Friends Don’t Let Friends Build a Data Platform

TL; DR

When I left WeWork in 2020 to start 5X, it was after years of seeing the same data challenges across industries. My journey began as one of the first data engineers at Salesforce, back then none of the data infra layers existed. Many years later at WeWork, we managed vast amounts of data - not just pixels but also bricks. We needed to be early adopters of many tools - dealing with over 100 different data sources.

‍

There was no choice but to use multiple specialized vendors because no one else had the capabilities we needed. By the end of it we had a 100+ data org and out of that 20 people were managing our data platform. That was over a 4m/year cost center on building a platform that wasn’t differentiated in any way from the next company.

‍

The primary challenge with the fragmented ecosystem is that for the vast majority of companies, flexibility comes at a cost of resources, cost and efficiency. A trade off most companies don't need to make.

‍

What is a full stack data platform?

Today we have 500+ vendors in 30+ categories. The analogy we use is that the majority of vendors today are selling car parts. Imagine walking into a Honda and instead of selling you a “Civic” they sell you an engine and you have to build your own car.

‍

We would most definitely see a lot fewer cars on the street. That's because building and maintaining a car is real work and customers just want to get from place A to place B.

‍

In this analogy a full stack data platform is a car you can drive off the lot.

‍

A full stack data platform combines all of the components you need to ingest, centralize, model and report on data. It integrates various stages of data management—from collection to analysis—into one system. Other categories can be added on top of a full stack data platform but full stack data platforms alone are capable of building end to end data use cases on top of.

‍

A true data readiness platform integrates these main components:

‍

Data ingestion: Automated ingestion from various sources into a data lake/warehouse.
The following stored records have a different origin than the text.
-- ==== Sys2Proof/Laws/Memory.lean ====
section
/-! SUPPORT. Every operation over the memories keeps their canonical form, and the memories after reset have it. -/

namespace Sys2Proof.Machine

/-- A value that differs from the default keeps the form when it is put in as it is. -/
theorem Store.wf_insert {ν : Type} [DecidableEq ν] (d : ν) (m : Store ν) (a : Nat) (x : ν) (hx : x ≠ d)
    (h : Store.wf d m = true) : Store.wf d (Store.insert m a x) = true := by
  simpa [Store.put, hx] using Store.wf_put d m a x h

/-- A copy of entries that differ from the default keeps the form. -/
theorem Store.wf_copy {ν : Type} [DecidableEq ν] (d : ν) (f : Nat → Nat) (l m : Store ν)
    (hl : ∀ e ∈ l, e.2 ≠ d) (h : Store.wf d m = true) :
    Store.wf d (l.foldl (fun a e => Store.insert a (f e.1) e.2) m) = true := by
  induction l generalizing m with
  | nil => exact h
  | cons e l ih =>
    exact ih _ (fun x hx => hl x (List.mem_cons_of_mem _ hx)) (Store.wf_insert d m _ _ (hl e (by simp)) h)

/-- Copying a range over another keeps the form. -/
theorem Store.wf_copyTo {ν : Type} [DecidableEq ν] (d : ν) (m : Store ν) (lo hi p : Nat)
    (h : Store.wf d m = true) : Store.wf d (Store.copyTo m lo hi p) = true := by
  have hm : ∀ e ∈ m, e.2 ≠ d := by
    simp only [Store.wf, Bool.and_eq_true, List.all_eq_true, decide_eq_true_eq] at h
    exact h.2
  exact Store.wf_copy d (fun k => p + (k - lo)) _ _ (fun e he => hm e (List.mem_filter.1 he).1)
    (Store.wf_clear d m _ _ h)

theorem State.stb_wf (s : State) (a : Nat) (x : Byte) (h : Memory.wf s.mem = true) :
    Memory.wf (s.stb a x).mem = true := Store.wf_put 0 s.mem a x h

theorem State.stn_wf (l : List Byte) (s : State) (a : Nat) (h : Memory.wf s.mem = true) :
    Memory.wf (s.stn a l).mem = true := by
  induction l generalizing s a with
  | nil => exact h
  | cons x l ih => exact ih _ _ (s.stb_wf a x h)

theorem State.stw_wf (s : State) (a n v : Nat) (h : Memory.wf s.mem = true) :
    Memory.wf (s.stw a n v).mem = true := State.stn_wf _ s a h

theorem State.clearMem_wf (s : State) (lo hi : Nat) (h : Memory.wf s.mem = true) :
    Memory.wf (s.clearMem lo hi).mem = true := Store.wf_clear 0 s.mem lo hi h

theorem State.reset_mem_wf : Memory.wf State.reset.mem = true := rfl

end Sys2Proof.Machine
end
The average company today has about 30+ data sources.
Data storage: Centrally store your data in a semi structured manner for analysis
Data compute: Bring a compute layer on top of this storage layer
Data transformation: Clean, structure and model your data for analysis. This is one of the core layers. The resultant data set is consumed not just for analysis and BI but also becomes the foundation for AI and data activation (push this data back to source systems where stakeholders can consume it in tools they already use)
Data orchestration: Automating the data flow and processing. As your number of data sources and models increase we end up with complex DAGS which need more than simple cron jobs to execute.
Business Intelligence: Turning data into actionable insights through dashboards and reports

Most of the vendors you see in the data space focus on just a single or a few components over here and you need to use multiple vendors in the ecosystem to build a full stack data platform.

‍

Full stack data platforms replace “Build your own platform” for 90%+ of customers

Moving back to the car part analogy. The only people who would want to build their own car are racing teams or enthusiasts. For the vast majority of people buying a stock car would do and far another group of people buying a stock car and then tuning it up would make sense. The % of people who would build a car from scratch would be very small.

‍

In the same way unless data is your product or you’re doing something extremely custom it makes no sense to build a platform from scratch. For the majority of use cases, it will be faster, cheaper and easier to use an all in one data platform.

‍

While all in one data platforms are relatively new compared to single category solutions these are quickly maturing and will catch up on larger enterprise use cases like lineage, catalog, data activation and governance. Another option is to use them for your core data layers and choose to work with separate vendors for some of the use cases around lineage, governance and catalog similar to buying a stock car and tuning it up for your use cases.

‍

The advent of full-stack data platforms marked a turning point. These platforms integrated all aspects of data management into a single, cohesive system.

‍

Julien Hurault, in his recent article on Data Stack Rebundling, says, “The rise of full stack data platforms as indicative that the ecosystem is maturing progressively and entering its democratization phase now.”

‍

‍

Why full stack data platforms are the future

The transformation from fragmented data systems to full-stack data platforms marks a significant shift in how businesses handle data. That’s why they are set to shape the future of data management.

‍

1. Everything is moving to AI

AI is fundamentally changing businesses. Every new company is going to be an AI company. By now, we all know that you can't have an AI strategy unless you have a data strategy and if you dont understand your data, neither will AI.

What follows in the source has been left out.